La Academia de Investigación Jurídica nace a partir de una idea surgida durante el viaje de regreso de un congreso realizado en la ciudad de Rancagua. En aquel trayecto, sus fundadores, Nicolás Jarpa Mella, Sebastián Contreras Mermoud y Rayen Mellado Godoy, comenzaron a conversar sobre la necesidad de generar mayores espacios académicos para los estudiantes de Derecho en la Universidad de La Frontera.

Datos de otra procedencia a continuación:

-- ==== Sys2Proof/Laws/Issue.lean ====
section
/-! SUPPORT. What retiring an instruction does, once for every instruction: State.done, execLocal, execFree, execWith. -/

namespace Sys2Proof.Machine

/-- The state with another memory and other functions' registers. -/
def State.setMV (s : State) (m : List Host.Cell) (v : Tab Vf) : State := { s with mem := m, vfs := v }

/-- What flushing a function's ring makes of memory and the functions' registers. -/
def ringMV (vf : Nat) : Nat → List Host.Cell → Tab Vf → List Host.Cell × Tab Vf
  | 0, m, t => (m, t)
  | n + 1, m, t =>
    let v := t.get Vf.reset vf
    match v.frecs.find? (fun r => !r.written) with
    | none => (m, t)
    | some r =>
      if v.fqbase.getLsbD 0 && (v.fqtail - v.fqhead).toNat != ringSize v.fqbase then
        let bs := bytesOf 8 r.page ++ bytesOf 4 r.seq.toNat ++ bytesOf 4 r.lanes.toNat ++ bytesOf 4 r.spo.toNat
          ++ bytesOf 4 r.where_.toNat ++ bytesOf 4 r.launch.toNat ++ bytesOf 1 r.kind ++ bytesOf 1 r.cause ++ bytesOf 2 0
        let m := writeBytes m (ringBase v.fqbase + 32 * (r.seq.toNat % ringSize v.fqbase)) bs
        let t := t.set vf { v with
          fqtail := v.fqtail + 1
          frecs := v.frecs.map fun q => if q.seq == r.seq then { q with written := true } else q }
        let w := t.get Vf.reset vf
        ringMV vf n m (t.set vf { w with isr := w.isr ||| 2#4, irqs := if w.isr == 0 then w.irqs + 1 else w.irqs })
      else (m, t)

theorem State.irq_setMV (s : State) (m : List Host.Cell) (t : Tab Vf) (f : Nat) (b : BitVec 4) : (s.setMV m t).irq f b
    = s.setMV m (t.set f { t.get Vf.reset f with
        isr := (t.get Vf.reset f).isr ||| b
        irqs := if (t.get Vf.reset f).isr == 0 then (t.get Vf.reset f).irqs + 1 else (t.get Vf.reset f).irqs }) := rfl

theorem State.writeMem_setMV (s : State) (m : List Host.Cell) (t : Tab Vf) (a : Nat) (bs : List Byte) :
    (s.setMV m t).writeMem a bs = s.setMV (writeBytes m a bs) t := rfl

theorem State.setVf_setMV (s : State) (m : List Host.Cell) (t : Tab Vf) (f : Nat) (v : Vf) :
    (s.setMV m t).setVf f v = s.setMV m (t.set f v) := rfl

theorem flushRing_setMV (vf n : Nat) (s : State) (m : List Host.Cell) (t : Tab Vf) :
    flushRing vf n (s.setMV m t) = s.setMV (ringMV vf n m t).1 (ringMV vf n m t).2 := by
  induction n generalizing m t with
  | zero => rfl
  | succ n ih =>
    unfold flushRing ringMV
    have hv : (s.setMV m t).vf vf = t.get Vf.reset vf := rfl
    simp only [hv]
    cases (t.get Vf.reset vf).frecs.find? (fun r => !r.written) with
    | none => rfl
    | some r =>
      simp only
      by_cases h : ((t.get Vf.reset vf).fqbase.getLsbD 0
          && ((t.get Vf.reset vf).fqtail - (t.get Vf.reset vf).fqhead).toNat != ringSize (t.get Vf.reset vf).fqbase) = true
      · rw [if_pos h, if_pos h, ← ih, State.writeMem_setMV, State.setVf_setMV, State.irq_setMV]
      · rw [if_neg h, if_neg h]

theorem flushRing_eq (vf n : Nat) (s : State) :
    flushRing vf n s = s.setMV (ringMV vf n s.mem s.vfs).1 (ringMV vf n s.mem s.vfs).2 :=
  flushRing_setMV vf n s s.mem s.vfs

theorem flushRing_with (vf n : Nat) (s : State) (B : List Block) (L : List Launch) (F : Nat) :
    flushRing vf n (s.put B L F)
      = (flushRing vf n s).put B L F := by
  rw [flushRing_eq, flushRing_eq]
  rfl

theorem flushAll_with (l : List Nat) (s : State) (B : List Block) (L : List Launch) (F : Nat) :
    l.foldl (fun s v => flushRing v 64 s) (s.put B L F)
      = (l.foldl (fun s v => flushRing v 64 s) s).put B L F := by
  induction l generalizing s with
  | nil => rfl
  | cons v l ih =>
    simp only [List.foldl_cons]
    rw [flushRing_with, ih]

/-- Ending an issue touches neither the blocks, nor the launches, nor the count of free values. -/
theorem State.popIssue_with (s : State) (B : List Block) (L : List Launch) (F : Nat) :
    State.popIssue (s.put B L F)
      = s.popIssue.put B L F := by
  by_cases h : s.issue.tail.isEmpty = true
  · have e (t : State) (ht : t.issue.isEmpty = true) : t.endPacket
        = (t.pktFaults.map (fun p => p.1)).foldl (fun s v => flushRing v 64 s) { t with pktFaults := [], memo := none } := by
      simp only [State.endPacket, ht, if_true]
    simp only [State.popIssue]
    rw [e _ h, e _ h]
    exact flushAll_with _ { s with issue := s.issue.tail, pktFaults := [], memo := none } B L F
  · have e (t : State) (ht : ¬ t.issue.isEmpty = true) : t.endPacket = t := by
      simp only [State.endPacket, ht]; rfl
    simp only [State.popIssue]
    rw [e { s with issue := s.issue.tail } h]
    exact e { s.put B L F with issue := s.issue.tail } h

theorem State.popIssue_self (s : State) :
    s.popIssue.put s.blocks s.launches s.free = s.popIssue :=
  (s.popIssue_with s.blocks s.launches s.free).symm

@[simp] theorem State.popIssue_blocks (s : State) : s.popIssue.blocks = s.blocks :=
  (congrArg State.blocks s.popIssue_self).symm.trans rfl
@[simp] theorem State.popIssue_launches (s : State) : s.popIssue.launches = s.launches :=
  (congrArg State.launches s.popIssue_self).symm.trans rfl
@[simp] theorem State.popIssue_free (s : State) : s.popIssue.free = s.free :=
  (congrArg State.free s.popIssue_self).symm.trans rfl

/-- With no fault record of the packet waiting, ending an issue only removes the packet's head, and with the last member what the packet's
lanes shared. -/
theorem State.popIssue_quiet (s : State) (h : s.pktFaults = []) :
    s.popIssue = { s with issue := s.issue.tail, memo := if s.issue.tail.isEmpty then none else s.memo } := by
  unfold State.popIssue State.endPacket
  split
  · simp only [h]; rfl
  · rfl

theorem Thread.retired_goesOn (c : Ctl) (old t : Thread) (ord : BitVec 20) (rd clk : Nat) :
    GoesOnAt c t (Thread.retired old t c.sp ord rd clk) := by
  refine ⟨rfl, ?_, ?_⟩
  · have ⟨p, hp⟩ : ∃ p : Bool, (Thread.retired old t c.sp ord rd clk).mode
        = if (t.mode == .demoted && p) = true then .normal else t.mode := ⟨_, rfl⟩
    rw [hp]
    by_cases h : (t.mode == .demoted && p) = true
    · simp only [Bool.and_eq_true, beq_iff_eq] at h
      exact Or.inr ⟨h.1, by simp [h]⟩
    · exact Or.inl (if_neg h)
  · intro hsp
    simp [Thread.retired, hsp]

theorem SameLaunches.refl (l : List Launch) : SameLaunches l l := rfl

theorem SameLaunches.count (l : List Launch) (n : Nat) :
    SameLaunches l (l.map fun x => if x.obj == n then { x with count := 0 } else x) := by
  unfold SameLaunches
  rw [List.map_map]
  apply List.map_congr_left
  intro x _
  show _ = ({ (if x.obj == n then { x with count := 0 } else x : Launch) with count := 0 } : Launch)
  split <;> rfl

/-! ### Blocks and threads -/

theorem set_modify {α : Type} (l : List α) (i : Nat) (t : α) (f : α → α) : (l.set i t).modify i f = l.set i (f t) := by
  induction l generalizing i with
  | nil => cases i <;> rfl
  | cons x l ih => cases i with
    | zero => rfl
    | succ i => simp [List.modify_succ_cons, ih]

theorem State.setThread_mod (s : State) (bid tid : Nat) (t : Thread) (f : Thread → Thread) :
    ((s.setThread bid tid t).modThread bid tid f).blocks = (s.setThread bid tid (f t)).blocks := by
  simp only [State.modThread, State.setThread, State.modBlock, List.map_map]
  apply List.map_congr_left
  intro b _
  simp only [Function.comp]
  by_cases e : b.bid = bid
  · simp [e, Block.setThread, Block.modThread, set_modify]
  · simp [e]

/-! ### Retiring -/

theorem State.retire_eq (s : State) (b : Block) (tid : Nat) (old : Thread) (k : Ctl) (rd : Nat) :
    ∃ L, SameLaunches s.launches L ∧
      s.retire b tid old k rd = s.popIssue.put
        (s.modThread b.bid tid fun t => Thread.retired old t.advance k.sp (s.ordinal b old) rd (s.clkOf b.core)).blocks L s.free := by
  unfold State.retire
  by_cases h : old.mode == .demoted
  · refine ⟨s.launches, SameLaunches.refl _, ?_⟩
    simp only [h, if_true]
    exact State.popIssue_with s _ s.launches s.free
  · refine ⟨_, SameLaunches.count s.launches b.launch, ?_⟩
    simp only [h]
    exact State.popIssue_with s _ _ s.free

theorem State.retireAt_eq (s : State) (b : Block) (tid : Nat) (old : Thread) (k : Ctl) :
    ∃ L, SameLaunches s.launches L ∧
      s.retireAt b tid old k = s.popIssue.put
        (s.modThread b.bid tid fun t => Thread.retired old t k.sp (s.ordinal b old) 1 (s.clkOf b.core)).blocks L s.free := by
  unfold State.retireAt
  by_cases h : old.mode == .demoted
  · refine ⟨s.launches, SameLaunches.refl _, ?_⟩
    simp only [h, if_true]
    exact State.popIssue_with s _ s.launches s.free
  · refine ⟨_, SameLaunches.count s.launches b.launch, ?_⟩
    simp only [h]
    exact State.popIssue_with s _ _ s.free

theorem GoesOn.of_retired (c : Ctl) (old t : Thread) (ord : BitVec 20) (rd clk : Nat) :
    GoesOn c t (Thread.retired old t.advance c.sp ord rd clk) := by
  obtain ⟨h1, h2, h3⟩ := Thread.retired_goesOn c old t.advance ord rd clk
  have hm : t.advance.mode = t.mode := by unfold Thread.advance; repeat (split <;> try rfl)
  have hs : t.advance.spo = t.spo := by unfold Thread.advance; repeat (split <;> try rfl)
  have hh : t.advance.halted = t.halted := by unfold Thread.advance; repeat (split <;> try rfl)
  rw [hm] at h2
  rw [hs, hh] at h3
  exact ⟨h1, h2, h3⟩

/-- State.done of thread u, changed to t, from a state that differs from s in the count of free values alone. -/
theorem State.done_threadOnly (s : State) (u : Cur) (c : Ctl) (rd n : Nat) (t : Thread) :
    ThreadOnly (GoesOn c t) n s ((s.put s.blocks s.launches (s.free + n)).done u c rd t) u := by
  obtain ⟨L, hL, e⟩ := ((s.put s.blocks s.launches (s.free + n)).setThread u.b.bid u.tid t).retire_eq u.b u.tid u.t c rd
  have e1 : (s.put s.blocks s.launches (s.free + n)).setThread u.b.bid u.tid t
      = s.put (s.setThread u.b.bid u.tid t).blocks s.launches (s.free + n) := rfl
  unfold State.done
  rw [e, State.setThread_mod, e1, State.popIssue_with]
  exact ⟨_, GoesOn.of_retired c u.t t _ rd _, hL, rfl⟩

theorem State.done_completes (s : State) (u : Cur) (c : Ctl) (rd : Nat) (t : Thread) :
    ThreadOnly (GoesOn c t) 0 s (s.done u c rd t) u := s.done_threadOnly u c rd 0 t

/-! ### The checks -/

theorem State.gate_pass (s : State) (u : Cur) (c : Ctl) (k : Checks) (off act : State) (h : k.pass u.t c = true) :
    s.gate u c k off act = act := by
  simp only [Checks.pass, Bool.and_eq_true, Bool.not_eq_true', Option.isNone_iff_eq_none] at h
  obtain ⟨⟨⟨⟨h1, h2⟩, h3⟩, h4⟩, h5⟩ := h
  simp [State.gate, h1, h2, h3, h4, h5]

theorem execWith_ready {s : State} {u : Cur} {c : Ctl} (k : Cur → Checks) (act : Cur → State) (h : Ready s u c (k u)) :
    execWith c s k act = .next (act u) := by
  simp only [execWith, h.1, State.gate_pass _ _ _ _ _ _ h.2]

/-- An instruction that changes only its thread, once its checks pass. -/
theorem execLocal_completes {s : State} {u : Cur} {c : Ctl} (rd : Nat) (k : Cur → Checks) (f : Cur → Thread)
    (h : Ready s u c (k u)) : Completes c s u 0 (execLocal c rd s k f) (f u) :=
  ⟨_, execWith_ready k _ h, s.done_completes u c rd (f u)⟩

theorem execFree_completes {s : State} {u : Cur} {c : Ctl} (rd n : Nat) (k : Cur → Checks) (f : Cur → Thread)
    (h : Ready s u c (k u)) : Completes c s u n (execFree c rd n s k f) (f u) :=
  ⟨_, execWith_ready k _ h, s.done_threadOnly u c rd n (f u)⟩

/-- With a false guard an instruction only goes on (R105). -/
theorem execWith_off {s : State} {u : Cur} {c : Ctl} (k : Cur → Checks) (act : Cur → State) (hc : s.cur = some u)
    (hr : (k u).ranges u.t = true) (hb : (k u).guardBad u.t c = false) (hg : u.t.guard c = false) :
    execWith c s k act = .next (s.retire u.b u.tid u.t c 1) := by
  simp [execWith, hc, State.gate, hr, hb, hg]

/-- A register range that does not exist faults with 0x01 (R78). -/
theorem execWith_range {s : State} {u : Cur} {c : Ctl} (k : Cur → Checks) (act : Cur → State) (hc : s.cur = some u)
    (hr : (k u).ranges u.t = false) : execWith c s k act = .next (s.syncFault u.b u.tid u.t 0x01) := by
  simp [execWith, hc, State.gate, hr]

/-- An A-typed guard of a precise instruction faults with 0x20 (R320). -/
theorem execWith_guardBad {s : State} {u : Cur} {c : Ctl} (k : Cur → Checks) (act : Cur → State) (hc : s.cur = some u)
    (hr : (k u).ranges u.t = true) (hb : (k u).guardBad u.t c = true) :
    execWith c s k act = .next (s.syncFault u.b u.tid u.t 0x20) := by
  simp [execWith, hc, State.gate, hr, hb]

/-- An A-typed source that must be precise faults with 0x20 (R104, R320). -/
theorem execWith_tainted {s : State} {u : Cur} {c : Ctl} (k : Cur → Checks) (act : Cur → State) (hc : s.cur = some u)
    (hr : (k u).ranges u.t = true) (hb : (k u).guardBad u.t c = false) (hg : u.t.guard c = true)
    (ht : (k u).tainted u.t = true) : execWith c s k act = .next (s.syncFault u.b u.tid u.t 0x20) := by
  simp [execWith, hc, State.gate, hr, hb, hg, ht]

end Sys2Proof.Machine
end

De esa conversación nació la propuesta de organizar un congreso en la universidad, idea que posteriormente dio paso a la conformación de una comisión encargada de planificar y ejecutar dicho proyecto, integrada por miembros como Joaquín Campos Saavedra y Diego Alveal. El trabajo desarrollado dentro de esta comisión permitió identificar el interés y la necesidad de contar con una organización estudiantil permanente dedicada a la promoción de actividades académicas y al fortalecimiento de la investigación jurídica.

Fue así como surgió la Academia de Investigación Jurídica, concebida como una asociación estudiantil orientada a crear y promover instancias de formación complementaria, tales como congresos, charlas, talleres, seminarios y otras actividades académicas. Su objetivo principal es contribuir al desarrollo intelectual, crítico y profesional de los estudiantes, fomentando la participación universitaria y el interés por el estudio y la investigación del derecho.

La Academia se funda, además, sobre la convicción de que el conocimiento jurídico debe proyectarse más allá del aula, buscando generar un impacto positivo no solo en la formación de sus integrantes, sino también, a futuro, en la comunidad en general mediante la difusión del conocimiento y la promoción de espacios de reflexión académica accesibles y abiertos al diálogo.